On the other end of the scale was The Narrows, a painfully earnest, painfully predictable coming-of-age-in-Brooklyn story that ranks as the worst of the festival for me.
Outside of the movie theatre there were many highpoints. Since Reel to Real is no longer in production I didn’t have to do the 200 plus interviews I usually do during the festival. Free to do other things we shot loads of interviews for my new show, Richard Crouse’s Movie Show—debuting on the Independent Film Channel on October 6—including sit downs with Mark Ruffalo, Ed Harris, Bill Maher, Jeremy Piven, Viggo Mortensen and many others. I also shot interviews for Canada AM which will run on the show as the movies get released. Look for my interview with Julianne Moore coming soon.
For the first year ever I moderated some press conferences for the TIFF folks. The first was for Spike Lee’s new movie Miracle at St. Anna which tells the story of four African- American soldiers who are members of the US Army as part of the all-black 92nd Buffalo Soldier Division stationed in Tuscany, Italy during World War II. They experience the tragedy and triumph of the war as they find themselves trapped behind enemy lines and separated from their unit after one of them risks his life to save an Italian boy.
On the panel were Laz Alonso, Michael Ealy, Omar Benson Miller, Derek Luke, Spike Lee (Director), James McBride (screenplay), Spike Lee (director), Valentina Cervi, Pierfrancesco Favino and Terance Blanchard. With that many people basically you are simply playing traffic cop, ensuring that everyone gets chance to speak and the conference doesn’t go way over schedule.

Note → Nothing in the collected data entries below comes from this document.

def Room.releaseSafeW : List Field :=
  [CTRL_FORCE_SAFE] ++ Room.leaveSafeW
theorem Room.releaseSafe_fld (e : Env) (r : Room) (g : Field)
    (h : Field.clear Room.releaseSafeW g = true) : (Room.releaseSafe e r).fld g = r.fld g := by
  simp only [Room.releaseSafeW, Field.clear_append, Field.clear_cons, Field.clear_nil, Bool.and_true, Bool.and_eq_true] at h
  unfold Room.releaseSafe
  try dsimp only
  repeat' first
    | with_reducible rfl
    | with_reducible apply Room.fld_ite_eq
    | with_reducible refine (Room.fld_off_apart _ _ _ (by simp only [h])).trans ?_
    | with_reducible refine (Room.leaveSafe_fld _ _ g (by simp only [h])).trans ?_
    | split

def Room.requestSafeW : List Field :=
  [EVENT_SAFE_ENTER, RETRY_STAT_WAIT, RETRY_STAT_ATTEMPT] ++ Room.outputsOffW
theorem Room.requestSafe_fld (e : Env) (r : Room) (g : Field)
    (h : Field.clear Room.requestSafeW g = true) : (Room.requestSafe e r).fld g = r.fld g := by
  simp only [Room.requestSafeW, Field.clear_append, Field.clear_cons, Field.clear_nil, Bool.and_true, Bool.and_eq_true] at h
  unfold Room.requestSafe
  try dsimp only
  repeat' first
    | with_reducible rfl
    | with_reducible apply Room.fld_ite_eq
    | with_reducible refine (Room.fld_on_apart _ _ _ (by simp only [h])).trans ?_
    | with_reducible refine (Room.fld_off_apart _ _ _ (by simp only [h])).trans ?_
    | with_reducible refine (Room.fld_onCc _ _ _).trans ?_
    | with_reducible refine (Room.fld_onConv _ _ _).trans ?_
    | with_reducible refine (Room.outputsOff_fld _ _ g (by simp only [h])).trans ?_
    | with_reducible refine (Room.fld_mk _ _ _ _ _ _ _ _ _ _ _ _ _ _ _ _ _ _ _ _).trans ?_
    | with_reducible refine (Room.fld_regs _ _).trans ?_
    | split

def Room.pinTestW : List Field :=
  []
theorem Room.pinTest_fld (now : Nat) (k : Nat) (bad : Bool) (r : Room) (g : Field)
    (h : Field.clear Room.pinTestW g = true) : (Room.pinTest now k bad r).fld g = r.fld g := by
  simp only [Room.pinTestW, Field.clear_append, Field.clear_cons, Field.clear_nil, Bool.and_true, Bool.and_eq_true] at h
  unfold Room.pinTest
  try dsimp only
  repeat' first
    | with_reducible rfl
    | with_reducible apply Room.fld_ite_eq
    | with_reducible refine (Room.fld_onConv _ _ _).trans ?_
    | with_reducible refine (Room.fld_mk _ _ _ _ _ _ _ _ _ _ _ _ _ _ _ _ _ _ _ _).trans ?_
    | with_reducible refine (Room.fld_regs _ _).trans ?_
    | split

def Room.senseHoldOffW : List Field :=
  [] ++ Room.refreshIlimW
theorem Room.senseHoldOff_fld (e : Env) (r : Room) (g : Field)
    (h : Field.clear Room.senseHoldOffW g = true) : (Room.senseHoldOff e r).fld g = r.fld g := by
  simp only [Room.senseHoldOffW, Field.clear_append, Field.clear_cons, Field.clear_nil, Bool.and_true, Bool.and_eq_true] at h
  unfold Room.senseHoldOff
  repeat' first
    | with_reducible rfl
    | with_reducible apply Room.fld_ite_eq
    | with_reducible refine (Room.fld_onConv _ _ _).trans ?_
    | with_reducible refine (Room.refreshIlim_fld _ _ g (by simp only [h])).trans ?_
    | with_reducible refine (Room.fld_mk _ _ _ _ _ _ _ _ _ _ _ _ _ _ _ _ _ _ _ _).trans ?_
    | with_reducible refine (Room.fld_regs _ _).trans ?_
    | split

def Room.resumeRateW : List Field :=
  [] ++ Room.setRateW ++ Room.slewRateW
theorem Room.resumeRate_fld (r : Room) (g : Field)
    (h : Field.clear Room.resumeRateW g = true) : (Room.resumeRate r).fld g = r.fld g := by
  simp only [Room.resumeRateW, Field.clear_append, Field.clear_cons, Field.clear_nil, Bool.and_true, Bool.and_eq_true] at h
  unfold Room.resumeRate
  repeat' first
    | with_reducible rfl
    | with_reducible apply Room.fld_ite_eq
    | with_reducible refine (Room.setRate_fld _ _ _ g (by simp only [h])).trans ?_
    | with_reducible refine (Room.slewRate_fld _ g (by simp only [h])).trans ?_
    | split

It didn’t start off promisingly. Backstage Spike Lee—wearing an oversized t-shirt adorned with an image of Barack Obama—was kind of dismissive of me. He wasn’t exactly rude, he was just very curt. I thought, “Great, I have 45 minutes on stage with a guy who doesn’t seem to want to talk to me.” To make matters worse I then had to do another, smaller presser with him at the Four Seasons for junket press. It was shaping up to be a long, weird morning.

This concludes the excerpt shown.